When I graduated from Brown in the mid-seventies, I had no idea what a career was or where I fit in. I tried the traditional routes and applied for internships and sent off résumés to New York. Perhaps banking or advertising, I thought. But when the bankers got a look at me, they knew I wasn't one of them and turned me down. The advertisers easily ignored my barrage of résumés. I applied to IBM—the old IBM that ran applicants through a battery of IQ and personality tests, I guess, before they even talked to you. You showed up in the morning for the tests and came back in the afternoon for interviews. When I returned after lunch, they suggested, cheerfully but firmly, that an interview wouldn't be necessary.
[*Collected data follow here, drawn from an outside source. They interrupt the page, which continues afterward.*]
/-- A word whose operation is unassigned is no instruction of the table. -/
theorem decodeCrew_unassigned (w : BitVec 96) (h : crewAssigned (opcOf w) = false) : decodeCrew w = illopOf w := by
  unfold decodeCrew crewAssigned at *
  dsimp only
  generalize (opcOf w).toNat / 64 = c at *
  split
  case h_16 => rfl
  all_goals
    first
    | exact class0_unassigned _ w (by simpa [crewClasses] using h)
    | exact class1_unassigned _ w (by simpa [crewClasses] using h)
    | exact class2_unassigned _ w (by simpa [crewClasses] using h)
    | exact class3_unassigned _ w (by simpa [crewClasses] using h)
    | exact class4_unassigned _ w (by simpa [crewClasses] using h)
    | exact class5_unassigned _ w (by simpa [crewClasses] using h)
    | exact class6_unassigned _ w (by simpa [crewClasses] using h)
    | exact class7_unassigned _ w (by simpa [crewClasses] using h)
    | exact class8_unassigned _ w (by simpa [crewClasses] using h)
    | exact class9_unassigned _ w (by simpa [crewClasses] using h)
    | exact class10_unassigned _ w (by simpa [crewClasses] using h)
    | exact class11_unassigned _ w (by simpa [crewClasses] using h)
    | exact class12_unassigned _ w (by simpa [crewClasses] using h)
    | exact class13_unassigned _ w (by simpa [crewClasses] using h)
    | exact class14_unassigned _ w (by simpa [crewClasses] using h)

theorem decodeCox_unassigned (w : BitVec 64) (h : coxAssigned (w.extractLsb' 58 6) = false) :
    decodeCox w = .coxIllop (w.extractLsb' 58 6) (w.extractLsb' 0 58) := by
  unfold decodeCox coxAssigned at *
  generalize (w.extractLsb' 58 6).toNat = c at h ⊢
  split <;> first | rfl | exact absurd h (by decide)

theorem illop (opc : BitVec 10) (rest : BitVec 86) : Statement (.illop opc rest) := by
  intro h e he
  cases he
  have h1 : opcOf (opc ++ rest) = opc := by
    simp only [opcOf]
    apply BitVec.eq_of_getLsbD_eq; intro i hi; simp only [BitVec.getLsbD_extractLsb', BitVec.getLsbD_append]; interval_cases i <;> rfl
  show decodeCrew (opc ++ rest) = _
  rw [decodeCrew_unassigned _ (by rw [h1]; simpa [wellFormed] using h)]
  have h2 : (opc ++ rest : BitVec 96).extractLsb' 0 86 = rest := by
    apply BitVec.eq_of_getLsbD_eq; intro i hi; simp only [BitVec.getLsbD_extractLsb', BitVec.getLsbD_append]; interval_cases i <;> rfl
  have h3 : (opc ++ rest : BitVec 96).extractLsb' 86 10 = opc := h1
  unfold illopOf
  rw [h2, h3]

theorem coxIllop (opc : BitVec 6) (rest : BitVec 58) : Statement (.coxIllop opc rest) := by
  intro h e he
  cases he
  have h1 : (opc ++ rest : BitVec 64).extractLsb' 58 6 = opc := by
    apply BitVec.eq_of_getLsbD_eq; intro i hi; simp only [BitVec.getLsbD_extractLsb', BitVec.getLsbD_append]; interval_cases i <;> rfl
  have h2 : (opc ++ rest : BitVec 64).extractLsb' 0 58 = rest := by
    apply BitVec.eq_of_getLsbD_eq; intro i hi; simp only [BitVec.getLsbD_extractLsb', BitVec.getLsbD_append]; interval_cases i <;> rfl
  show decodeCox (opc ++ rest) = _
  rw [decodeCox_unassigned _ (by rw [h1]; simpa [wellFormed] using h), h1, h2]

theorem hvhint_word (f : FormS) : decodeCrew (f.toWord 0x362#10) = decodeHvhint f := by
  unfold decodeCrew
  rw [FormS.opcOf_toWord]
  exact congrArg decodeHvhint (FormS.ofWord_toWord f _)

theorem hvhintLend (f : FormS) : Statement (.hvhintLend f) := by
  intro h e he
  cases he
  have h : f.body.getLsbD 0 = true := h
  show decodeCrew (f.toWord 0x362#10) = _
  rw [hvhint_word]
  unfold decodeHvhint
  rw [if_pos h]

theorem hvhintRecall (f : FormS) : Statement (.hvhintRecall f) := by
  intro h e he
  cases he
  have h : (!f.body.getLsbD 0) = true := h
  show decodeCrew (f.toWord 0x362#10) = _
  rw [hvhint_word]
  unfold decodeHvhint
  rw [if_neg (by simpa using h)]

theorem of_none {i : Instr} (h : encode i = none) : Statement i := by
  intro _ e h2
  rw [h] at h2
  cases h2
I didn't fit the profile.

I didn't seem to fit anybody's profile. It was troublesome to me that I couldn't find a match; I had expected to settle into a career like everyone else.

In the meantime, needing a paycheck, I found a position with the city of Providence, in the Mayor's Office of Community Development. Working in city politics was fascinating. A parade of flamboyant characters marched through City Hall every day, like the back lot of some 1940s movie studio. I remember one old time politico, for instance, in charge of housing rehabilitation programs in a lower-income neighborhood, who carried a gun and sometimes brandished it at applicants whose looks he didn't like. Crazy.

Simultaneously, I also took a position teaching economics at Johnson and Wales College in the evening program. I wanted to stay in touch with economics, which was my major in college, and I liked the idea of teaching (even though home economics would probably have been a more appropriate subject matter; Johnson and Wales was best known as a cooking school). Most of my students turned out to be Vietnam vets on the GI Bill who were a good bit older than I was.

Also simultaneously, I continued to freelance for the Banzini Brothers, three music promoters, barely older than me, whom I'd met while I was on the Brown Concert Committee. Their operation delivered live performances to college campuses, small concert halls, outdoor festival grounds, and nightclubs throughout New England. After college, my role with the Brothers was hatched at a Weather Report concert. One of them pushed me out from behind stage in my tie and jacket to head off the ASCAP police who were looking for royalty fees for cover songs. I don't remember what shuck and jive I gave them, but the copyright cops relented. I became the straight guy, the one who dealt with the unions, city hall, or rival promoters, whoever the Brothers were trying to avoid.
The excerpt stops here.